Our full and interesting life until old age largely depends on vision. Good vision is something that some people can only dream of, while others simply do not attach importance to it, because they have it. However, neglecting certain rules common to all, you can lose your eyesight ...

Conclusion

The initial accumulation of the necessary information and its further replenishment is carried out with the help of the sense organs, among which the role of vision is, of course, the leading one. It is not for nothing that folk wisdom says: “It is better to see once than hear a hundred times”, thus emphasizing the significantly greater information content of vision compared to other senses. Therefore, along with many issues of raising and educating children, the protection of their eyesight plays an important role.

For the protection of vision, not only the correct organization of compulsory classes is important, but also the regime of the day as a whole.
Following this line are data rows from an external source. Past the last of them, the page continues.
-- ==== Sys2Proof/Machine/Parts/Pool.lean ====
section
/-! DEFINITION. State of chapter 08 (spec/08_pool_memory.md): channels, partitions, pages, moves and poison marks. The bytes of
the pool are the state's `mem`, keyed by offset in REGION 0x0: a move changes a page's frame and never its bytes. -/

namespace Sys2Proof.Machine

/-- STATE of a memory channel (R294). -/
inductive ChanState where | online | clearing | failed | empty
  deriving DecidableEq, Repr, Inhabited

def ChanState.code : ChanState → Nat
  | .online => 0 | .clearing => 1 | .failed => 2 | .empty => 3

/-- A memory channel (R292-R294). -/
structure Channel where
  /-- OWNER, 8 bits, R293, reset 0xFF for channel 0 and 0xFE otherwise -/
  owner : Nat := 0xFE
  /-- STATE, 2 bits, R294, reset CLEARING -/
  state : ChanState := .clearing
  /-- clean free frames no partition reserves (MEM_CHAN_FREE), R321, reset 0 -/
  free : Nat := 0
  /-- a restore is retraining it, R319, reset false -/
  retraining : Bool := false
  /-- model clock of its last completed request, R318, reset 0 -/
  servedAt : Nat := 0
  /-- START_FTC of the clear that runs, R434, reset 0 -/
  clearStart : Nat := 0
  deriving DecidableEq, Repr, Inhabited

/-- STATE of a partition (R297, R301). -/
inductive PartState where | free | bound | clearing
  deriving DecidableEq, Repr, Inhabited

def PartState.code : PartState → Nat
  | .free => 0 | .bound => 1 | .clearing => 2

/-- A partition (R297). -/
structure Partition where
  /-- STATE, 2 bits, R298, reset FREE -/
  state : PartState := .free
  /-- TENANT, 8 bits, R297, reset 0xFF -/
  tenant : Nat := 0xFF
  /-- HOST_NODE, 16 bits, R297, reset 0xFFFF -/
  hostNode : Nat := 0xFFFF
  /-- BASE, 44 bits, R297, reset 0 -/
  base : Nat := 0
  /-- SIZE in pages, 28 bits, R297, reset 0 -/
  size : Nat := 0
  /-- NEAR_PAGES, 23 bits, R297, reset 0 -/
  nearPages : Nat := 0
  /-- FAR_PAGES, 26 bits, R297, reset 0 -/
  farPages : Nat := 0
  /-- NEAR_FIRST, 8 bits, R297, reset 0 -/
  nearFirst : Nat := 0
  /-- NEAR_COUNT, 9 bits, R297, reset 0 -/
  nearCount : Nat := 0
  /-- FAR_FIRST, 4 bits, R297, reset 0 -/
  farFirst : Nat := 0
  /-- FAR_COUNT, 5 bits, R297, reset 0 -/
  farCount : Nat := 0
  /-- COUNTER_MIGRATION, 1 bit, R309, reset 1 -/
  counterMigration : Bool := true
  /-- layer table address, 64 bits, R310, reset 0 -/
  layerAddr : Word64 := 0
  /-- layer_count, 13 bits, R310, reset 0 -/
  layerCount : Nat := 0
  /-- LAST_STATUS, 8 bits, R321, reset 0x00 -/
  lastStatus : Status := .ok
  /-- the plan slot that claims it (STATIC), R303, reset none -/
  staticBy : Option Nat := none
  /-- free frames of the reservation per channel, R298, R305 -/
  freeFrames : Store Nat := []
  /-- all frames reserved per channel, R298 -/
  reserved : Store Nat := []
  /-- the page map is written, R299, reset false -/
  mapWritten : Bool := false
  /-- frames still to be zeroed per channel (CLEAR_REMAIN is their sum), R301 -/
  toClear : Store Nat := []
  /-- START_FTC of the clear that runs, R434, reset 0 -/
  clearStart : Nat := 0
  /-- sweep pointer of R309, reset 0 -/
  sweep : Nat := 0
  /-- page_select, 32 bits, R322, reset 0 -/
  pageSelect : Nat := 0
  /-- sealed: MODEL_ID of its key and, when PLAN_BOUND, its PLAN_DIGEST, R448, reset none -/
  sealed : Option (Word64 × Option (List Byte)) := none
  deriving DecidableEq, Repr, Inhabited

/-- What asked for a move (R305, R311, R313, R315): a hint or a layer prefetch, with the TIER_HINT that waits for its moves to end,
the access count, a KV request or a vector query by its number. -/
inductive MoveCause where
  | hint (wait : Option Req) | counter | layer (plan : Bool) (l : Nat) (wait : Option Req) | kv (id : Nat) | meadow (id : Nat)
  deriving DecidableEq, Repr, Inhabited

/-- A page's map entry (R304), present for every page of a bound partition. -/
structure PageRec where
  channel  : Nat := 0
  near     : Bool := true
  pinned   : Bool := false
  /-- RELEASED, with the order of release (R309 takes the oldest first) -/
  released : Option Nat := none
  /-- FAILED: its frame lies on a failed channel -/
  failed   : Bool := false
  count    : Nat := 0
  stamp    : Nat := 0
  /-- it has been queued once for promotion by its access count -/
  queued   : Bool := false
  /-- the speculative prefetch that brought it near, R315 -/
  by_      : Option MoveCause := none
  deriving DecidableEq, Repr, Inhabited

/-- A queued move of a page (R305, R311, R313). -/
structure QueuedMove where
  part   : Nat
  page   : Nat
  toNear : Bool
  cause  : MoveCause
  deriving DecidableEq, Repr, Inhabited

/-- A request held at the hub while its page moves or its map is written (R299, R305). -/
structure HeldRequest where
  oper  : Operation
  since : Nat
  /-- model clock at which migration_hold_limit_us passes, with the value in force when the hold began (R306, R323) -/
  due   : Nat := 0
  defer : Reason := .none
  deriving DecidableEq, Repr, Inhabited

/-- A move in progress (R305). -/
structure PageMove where
  part    : Nat
  page    : Nat
  toNear  : Bool
  dest    : Nat
  cause   : MoveCause
  /-- the page whose promotion this demotion makes room for, R305 -/
  forPage : Option Nat := none
  held    : List HeldRequest := []
  deriving DecidableEq, Repr, Inhabited

/-- A TIER_HINT with WAIT whose moves have not all ended (R313). -/
structure HintWait where
  req    : Req
  result : Nat
  detail : Nat := 0
  /-- partition, page and direction of the moves under way that its command was merged into, R307 -/
  merged : List (Nat × Nat × Bool) := []
  deriving DecidableEq, Repr, Inhabited

/-- State of chapter 08. -/
structure PoolState where
  /-- the 272 channels, R292 -/
  channels : Store Channel := []
  /-- the 512 partitions, R297 -/
  parts : Store Partition := []
  /-- page map entries, keyed 2^28 n + p, R304 -/
  pages : Store (Option PageRec) := []
  /-- poisoned 64-byte blocks, by REGION 0x0 offset div 64, R317 -/
  poison : Store Bool := []
  /-- moves in progress, R305 -/
  moves : List PageMove := []
  /-- queued moves in order, R305 -/
  queued : List QueuedMove := []
  /-- hints that wait for their moves, R313 -/
  hintWaits : List HintWait := []
  /-- requests held until a partition's map is written, keyed by partition, R299 -/
  mapHeld : Store (List HeldRequest) := []
  /-- number of the next release (for the oldest RELEASED page), R309 -/
  nextRelease : Nat := 0
  /-- init_clear_done, 1 bit, R323, reset false -/
  initDone : Bool := false
  deriving DecidableEq, Repr, Inhabited

end Sys2Proof.Machine
end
Proper alternation during the day of different types of activities - wakefulness and rest, sufficient physical activity, maximum stay in the air, timely and rational nutrition, systematichardening - this is a set of necessary conditions for the proper organization of the daily routine. Their systematic implementation will contribute to the well-being of children, maintaining the functional state of the nervous system at a high level and, therefore, will positively affect the processes of growth and development of both individual body functions, including visual ones, and the whole body.

Bibliography

1. Hygienic bases of education of children from 3 to 7 years: Book. For doshk workers. institutions / E.M. Belostotskaya, T.F. Vinogradova, L.Ya. Kanevskaya, V.I. Telenchi; Comp. IN AND. Telenchi. - M.: Prisveschenie, 1987. - 143 p.: ill.